- Directed by: Tasha Smith
- Written by: Randy Brown
- Produced by: DeVon Franklin; Tyler Perry;
- Starring: Taraji P. Henson; Jo-Vaughn Virginie Scott; Tasha Smith; DeVon Franklin; Russell Hornsby; Aunjanue Ellis-Taylor;
- Cinematography: Timothy A. Burton
- Edited by: David S. Clark
- Production companies: Franklin Entertainment; Tyler Perry Studios;
- Distributed by: Netflix
- Country: United States;
- Language: English

= 'Tis So Sweet =

'Tis So Sweet is an upcoming American television film directed by Tasha Smith and written by Randy Brown. It is based on the true story of Chicago bakery owner Lenore Lindsey and produced by DeVon Franklin and Tyler Perry. It stars Taraji P. Henson, Jo-Vaughn Virginie Scott, Smith, Franklin, Russell Hornsby and Aunjanue Ellis-Taylor.

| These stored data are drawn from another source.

/-- READ LINE, READ PIN and SETUP READ are replied DONE with the bytes of the record, of the pin or of the raw words as they
stand, and change nothing; out of range they are BAD_ARG, and SETUP READ is BUSY while a setup operation is in progress
(R141, R152, R167). The ticks left of a pulse are rounded up, the model's choice (notes/assumptions/11.md). -/
def Sys2Proof.Claims.RecordReads : Prop :=
  ∀ (o : Origin) (ident : Byte) (args : List Byte) (f : Fraction) (s : State), s.ready o = true → args.length ≤ 32 →
    let u := orderTaken o f s
    (args.length ≠ 1 ∨ 31 < field args 0 1 →
      exec (.readLine o ident args f) s = .next (replied o ident .readLine .badArg [] u)) ∧
    (args.length = 1 → ∀ l : LineIx, field args 0 1 = l.val →
      let x := s.lines[l]
      let pins := bit ((s.pins[(0 : PinIx)]).subscribes l) 0 + bit ((s.pins[(1 : PinIx)]).subscribes l) 1
        + bit ((s.pins[(2 : PinIx)]).subscribes l) 2 + bit ((s.pins[(3 : PinIx)]).subscribes l) 3
      exec (.readLine o ident args f) s = .next (replied o ident .readLine .done
        (be 2 x.latency ++ be 2 x.holdoff ++ be 2 (maskOf x.subscribers.toList) ++ be 1 (pins + bit x.last.isSome 7)
          ++ be 8 ((x.last.map (·.toNat)).getD 0) ++ [x.pendingMerged] ++ be 2 x.accepted.toNat ++ be 2 x.merged.toNat
          ++ be 2 x.late.toNat) u)) ∧
    (args.length ≠ 1 ∨ 3 < field args 0 1 →
      exec (.readPin o ident args f) s = .next (replied o ident .readPin .badArg [] u)) ∧
    (args.length = 1 → ∀ i : PinIx, field args 0 1 = i.val →
      let x := s.pins[i]
      let c := x.counters
      let left : Nat := match x.pulse with
        | some q => q.stop.toNat - u.now.toNat
        | none => 0
      let level : Bool := if x.mode = .output then (decide (0 < left)) != (x.polarity == 1) else x.wire
      exec (.readPin o ident args f) s = .next (replied o ident .readPin .done
        (be 1 (bit level 0 + 2 * x.mode.code + 8 * x.polarity + bit (decide (0 < left)) 5)
          ++ be 1 (x.line.val + 32 * x.fires.length) ++ be 1 x.width ++ be 1 (min ((left + 255) / 256) 255)
          ++ (x.fires.flatMap (fun g => be 8 g.toNat) ++ be 32 0).take 32
          ++ [c.edges, c.fires, c.mergedFires, c.lateFires, c.overruns].flatMap (fun n => be 2 n.toNat)) u)) ∧
    (let first := field args 0 1
     let count := field args 1 1
     (args.length ≠ 2 ∨ count = 0 ∨ 12 < count ∨ 24 < first + count →
        exec (.setupRead o ident args f) s = .next (replied o ident .setupRead .badArg [] u)) ∧
     (args.length = 2 → 1 ≤ count → count ≤ 12 → first + count ≤ 24 →
        (s.setup.operation ≠ none →
          exec (.setupRead o ident args f) s = .next (replied o ident .setupRead .busy [] u)) ∧
        (s.setup.operation = none → exec (.setupRead o ident args f) s = .next (replied o ident .setupRead .done
          (((s.setup.words.toList.drop first).take count).flatMap (fun w => be 4 w.toNat)) u))))

/-- The orders that only read (R43, R81, R89, R117, R141, R152, R167, R175). Where the state detail of READ TIMEBASE
stands in its 4 bytes is the model's choice (notes/assumptions/31.md). -/
def Obligations.ReadOrders : Prop :=
  Claims.TableReads ∧ Claims.RecordReads

/-- OPEN STREAM takes the lowest FREE record, with depth limit and priority clamped and the given start beat where it lies
ahead, else the next beat; a pair of frame ID and tag in use is CONFLICT, no record or a floor sum above 1020 NO_ROOM
(R85, R86, R87). -/
def Sys2Proof.Claims.OpenStream : Prop :=
  ∀ (p : PortIx) (ident : Byte) (args : List Byte) (f : Fraction) (s : State) (frame : BitVec 32),
    s.ready (.port p) = true → s.frameId p = some frame → args.length = 15 →
    let tag : Byte := BitVec.ofNat 8 (field args 0 1)
    let width := field args 1 1
    let spp := field args 2 2
    let period := field args 4 3
    let u := parcelTaken p f s
    let out := exec (.openStream (.port p) ident args f) s
    let fits : Prop := 1 ≤ width ∧ width ≤ 4 ∧ 1 ≤ spp ∧ width * spp ≤ 256 ∧ 1 ≤ period
    let taken : Prop := ∃ st r, s.streams[(st : StreamIx)] = some r ∧ r.frameId = frame ∧ r.tag = tag
    (¬ fits → out = .next (replied (.port p) ident .openStream .badArg [] u)) ∧
    (fits → taken → out = .next (replied (.port p) ident .openStream .conflict [] u)) ∧
    (fits → ¬ taken → (∀ st : StreamIx, s.streams[st] ≠ none) ∨ 1020 < s.floorSum →
      out = .next (replied (.port p) ident .openStream .noRoom [] u)) ∧
    (fits → ¬ taken → s.floorSum ≤ 1020 → ∀ st : StreamIx, s.streams[st] = none →
      (∀ a : StreamIx, a.val < st.val → s.streams[a] ≠ none) →
      let given : Beat := BitVec.ofNat 32 (field args 11 4)
      let ahead := (given - s.tb.beat).toNat
      let start : Beat :=
        if field args 10 1 % 2 = 1 ∧ 1 ≤ ahead ∧ ahead ≤ 2147483647 then given else s.tb.beat + 1
      out = .next (replied (.port p) ident .openStream .done (be 1 st.val ++ be 4 start.toNat)
        { u with streams := u.streams.set st (some {
          state := .opening, producer := some p, frameId := frame, tag := tag, width := width, spp := spp
          period := period, depth := max 8 (min (field args 7 2) 256), priority := min (field args 9 1) 3
          startBeat := start, baseline := none, resumeMark := false, eased := false, fifo := [], taps := []
          counters := ⟨0, 0, 0, 0, 0, 0⟩, drainDeadline := none, orphanDeadline := none, closeBy := none }) }))

/-- CLOSE STREAM by the first condition that holds: a wrong length or a number above 63 is BAD_ARG, a FREE record is
NOT_FOUND, a frame that does not produce the stream NOT_OWNER, a stream in DRAINING BUSY. Accepted with blocks in store it
starts the drain and stays RUNNING; without blocks the drain ends in the event, the record is FREE, the consumers are told
STREAM ENDED and the reply is DONE (R94, R95, R96, R98). -/
def Sys2Proof.Claims.CloseStream : Prop :=
  ∀ (o : Origin) (ident : Byte) (args : List Byte) (f : Fraction) (s : State), s.ready o = true → args.length ≤ 32 →
    let u := orderTaken o f s
    let out := exec (.closeStream o ident args f) s
    (args.length ≠ 1 ∨ 63 < field args 0 1 → out = .next (replied o ident .closeStream .badArg [] u)) ∧
    ∀ st : StreamIx, args.length = 1 → field args 0 1 = st.val →
    (s.streams[st] = none → out = .next (replied o ident .closeStream .notFound [] u)) ∧
    ∀ r, s.streams[st] = some r →
      let owns : Prop := match o with
        | .port p => r.producer = some p
        | .service => True
      (¬ owns → out = .next (replied o ident .closeStream .notOwner [] u)) ∧
      (owns → r.state = .draining → out = .next (replied o ident .closeStream .busy [] u)) ∧
      (owns → r.state ≠ .draining → r.fifo ≠ [] → out = .next (running o ident .closeStream
        { u with streams := u.streams.set st (some { r with
          state := .draining, producer := none, orphanDeadline := none, closeBy := some o
          drainDeadline := some (s.tb.beat + BitVec.ofNat 32 s.settings.drainLimit) }) })) ∧
      (owns → r.state ≠ .draining → r.fifo = [] → Runs out fun t =>
        t.streams[st] = none ∧ (∀ v ∈ r.taps, t.taps[v] = none) ∧
        (s.BlockLaw → DrainTold (running o ident .closeStream u) t st { r with closeBy := some o }) ∧
        ∃ q, t.origin o = some q ∧ q.slot = some ⟨ident, 0x09, some (.done, [])⟩ ∧
          .reply true ident 0x09 .done [] ∈ q.queue)

/-- OPEN STREAM and CLOSE STREAM (R85 to R87, R94 to R96, R98). That the DONE of a closing port follows its own STREAM
ENDED is the model's reading (DEDUCED, notes/assumptions/14.md). -/
def Obligations.StreamOrders : Prop :=
  Claims.OpenStream ∧ Claims.CloseStream

/-- The set of ADD TAP and ALTER TAP in their argument bytes: present flags, window open, window close, decimation, byte
order, lag limit. There is none for a decimation other than 1, 2, 4, 8 and 16, another byte order, or a window of which
both ends are present and the close is not after the open (R120, R128, Table 29). -/
def Sys2Proof.Claims.TapArguments : Prop :=
  ∀ (args : List Byte) (off : Nat),
    let flags := field args off 1
    let opens := field args (off + 1) 8
    let closes := field args (off + 9) 8
    let n := field args (off + 17) 1
    let order := field args (off + 18) 1
    let bad : Prop := n ∉ [1, 2, 4, 8, 16] ∨ 1 < order ∨ (flags % 2 = 1 ∧ flags / 2 % 2 = 1 ∧ closes ≤ opens)
    (bad → tapSettings? args off = none) ∧
    (¬ bad → tapSettings? args off = some {
      windowOpen := if flags % 2 = 1 then some (BitVec.ofNat 64 opens) else none
      windowClose := if flags / 2 % 2 = 1 then some (BitVec.ofNat 64 closes) else none
      decimation := n, reversed := order == 1, lag := field args (off + 19) 2 })

/-- Wrong arguments are BAD_ARG before any other condition: the number of bytes, a stream above 63, a port above 11, a set
that is none; a tag that is none of the port's taps is NOT_FOUND to one who may name the port (R120, R121, R128, R130). -/
def Sys2Proof.Claims.TapRefusals : Prop :=
  ∀ (o : Origin) (ident : Byte) (args : List Byte) (f : Fraction) (s : State), s.ready o = true → args.length ≤ 32 →
    let u := orderTaken o f s
    let foreign (p : PortIx) : Prop := o ≠ .service ∧ o ≠ .port p
    (args.length ≠ 24 ∨ 63 < field args 0 1 ∨ 11 < field args 1 1 ∨ tapSettings? args 3 = none →
      exec (.addTap o ident args f) s = .next (replied o ident .addTap .badArg [] u)) ∧
    (args.length ≠ 23 ∨ 11 < field args 0 1 ∨ tapSettings? args 2 = none →
      exec (.alterTap o ident args f) s = .next (replied o ident .alterTap .badArg [] u)) ∧
    (args.length ≠ 2 ∨ 11 < field args 0 1 →
      exec (.dropTap o ident args f) s = .next (replied o ident .dropTap .badArg [] u)) ∧
    ∀ p : PortIx, field args 0 1 = p.val →
      (∀ (v : TapIx) x, s.taps[v] = some x → x.consumer = p → x.tag ≠ BitVec.ofNat 8 (field args 1 1)) →
      (args.length = 23 → tapSettings? args 2 ≠ none →
        (foreign p → exec (.alterTap o ident args f) s = .next (replied o ident .alterTap .notOwner [] u)) ∧
        (¬ foreign p → exec (.alterTap o ident args f) s = .next (replied o ident .alterTap .notFound [] u))) ∧
      (args.length = 2 → exec (.dropTap o ident args f) s = .next (replied o ident .dropTap .notFound [] u))

/-- ADD TAP takes the lowest free record: the phase follows the stream's expected sequence, a lag limit of 0 is the depth
limit. Refused by the first condition that holds: NOT_OWNER, NOT_ACTIVE, NOT_FOUND, BUSY, BAD_ARG, NO_ROOM, CONFLICT
(R120, R121). -/
def Sys2Proof.Claims.AddTap : Prop :=
  ∀ (o : Origin) (st : StreamIx) (p : PortIx) (given : TapSettings) (ident : Byte) (args : List Byte) (f : Fraction)
    (s : State), s.ready o = true → args.length = 24 → field args 0 1 = st.val → field args 1 1 = p.val →
    tapSettings? args 3 = some given →
    let tag : Byte := BitVec.ofNat 8 (field args 2 1)
    let u := orderTaken o f s
    let refused (c : ResultCode) : Prop :=
      exec (.addTap o ident args f) s = .next (replied o ident .addTap c [] u)
    let own : Prop := o = .service ∨ o = .port p
    let taken : Prop := ∃ v x, s.taps[(v : TapIx)] = some x ∧ x.consumer = p ∧ (x.stream = st ∨ x.tag = tag)
    (¬ own → refused .notOwner) ∧
    (own → (s.ports[p]).state ≠ .active → refused .notActive) ∧
    (own → (s.ports[p]).state = .active → s.streams[st] = none → refused .notFound) ∧
    (own → (s.ports[p]).state = .active → ∀ r, s.streams[st] = some r →
      (r.state = .draining → refused .busy) ∧
      (r.state ≠ .draining → r.depth < given.lag → refused .badArg) ∧
      (r.state ≠ .draining → given.lag ≤ r.depth → 6 ≤ r.taps.length ∨ (∀ v : TapIx, s.taps[v] ≠ none) →
        refused .noRoom) ∧
      (r.state ≠ .draining → given.lag ≤ r.depth → r.taps.length < 6 → ∀ v : TapIx, s.taps[v] = none →
        (taken → refused .conflict) ∧
        (¬ taken → (∀ a : TapIx, a.val < v.val → s.taps[a] ≠ none) →
          let phase := r.baseline.map (fun b => b.expected.toNat % given.decimation)
          exec (.addTap o ident args f) s = .next (replied o ident .addTap .done
            (be 1 v.val ++ be 1 (phase.getD 255))
            { u with
              taps := u.taps.set v (some {
                stream := st, consumer := p, tag := tag
                settings := { given with lag := if given.lag = 0 then r.depth else given.lag }
                phase := phase, pending := [], inFlight := none, sequence := 0, owed := 0, staged := none })
              streams := u.streams.set st (some { r with taps := r.taps ++ [v] }) }))))

/-- ALTER TAP stages its whole set for the next beat; DROP TAP removes the tap, releasing what pends, and tells the
consumer where another origin dropped it (R115, R128, R130, R131). -/
def Sys2Proof.Claims.AlterAndDropTap : Prop :=
  ∀ (o : Origin) (v : TapIx) (x : Tap) (r : Stream) (ident : Byte) (args : List Byte) (f : Fraction) (s : State),
    s.ready o = true → s.TapLaw → s.taps[v] = some x → s.streams[x.stream] = some r →
    field args 0 1 = x.consumer.val → BitVec.ofNat 8 (field args 1 1) = x.tag →
    let u := orderTaken o f s
    let own : Prop := o = .service ∨ o = .port x.consumer
    (∀ given, args.length = 23 → tapSettings? args 2 = some given →
      (¬ own → exec (.alterTap o ident args f) s = .next (replied o ident .alterTap .notOwner [] u)) ∧
      (own → r.state = .draining → exec (.alterTap o ident args f) s = .next (replied o ident .alterTap .busy [] u)) ∧
      (own → r.state ≠ .draining → r.depth < given.lag →
        exec (.alterTap o ident args f) s = .next (replied o ident .alterTap .badArg [] u)) ∧
      (own → r.state ≠ .draining → given.lag ≤ r.depth → exec (.alterTap o ident args f) s =
        .next (replied o ident .alterTap .done []
          { u with taps := u.taps.set v (some { x with staged := some given }) }))) ∧
    (args.length = 2 →
      let produces : Prop := ∃ q, o = .port q ∧ s.produces q x.stream = true
      (¬ own → ¬ produces → exec (.dropTap o ident args f) s = .next (replied o ident .dropTap .notOwner [] u)) ∧
      (own ∨ produces → x.pending = [] → r.state ≠ .draining →
        exec (.dropTap o ident args f) s =
          let t := replied o ident .dropTap .done [] { u with
            taps := u.taps.set v none
            streams := u.streams.set x.stream (some { r with taps := r.taps.filter (· != v) }) }
          .next (if o = .port x.consumer then t
            else noticed (.port x.consumer) .tapEnded (x.tag :: (be 1 x.stream.val ++ be 1 2 ++ be 2 x.owed.toNat)) t)) ∧
      (own ∨ produces → Runs (exec (.dropTap o ident args f) s) fun t =>
        t.taps[v] = none ∧ (∃ q, t.origin o = some q ∧ q.slot = some ⟨ident, 0x0E, some (.done, [])⟩) ∧
        (r.state ≠ .draining → s.PoolLaw → s.BlockLaw →
          t.taps = s.taps.set v none ∧ t.store.free = s.store.free ++ freed x.pending r.fifo ∧
          (∃ eased, t.streams[x.stream] = some { r with
            fifo := released x.pending r.fifo, taps := r.taps.filter (· != v), eased := eased }) ∧
          (o ≠ .port x.consumer → r.producer ≠ some x.consumer → t.origin (.port x.consumer) =
            s.told (.port x.consumer) [(.tapEnded, x.tag :: (be 1 x.stream.val ++ be 1 2 ++ be 2 x.owed.toNat))]))))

’Tis So Sweet is set to release on Netflix in 2026.

==Production==
In October 2025, it was announced that Taraji P. Henson and Jo-Vaughn Virginie Scott will star in the faith-based film about Chicago bakery owner Lenore Lindsey produced by DeVon Franklin and Tyler Perry and directed by Tasha Smith. On December 5, 2025, it was announced that Aunjanue Ellis-Taylor, Russell Hornsby, Alexis Louder, Semaj Prather, Arischa Conner, Angela Davis, Caroline Avery Granger, as well Tasha Smith and Franklin have joined the cast.

Principal photography began on Atlanta, Georgia on November 17, 2025 to December 12, 2025 with additional footage captured on location in Chicago, Illinois.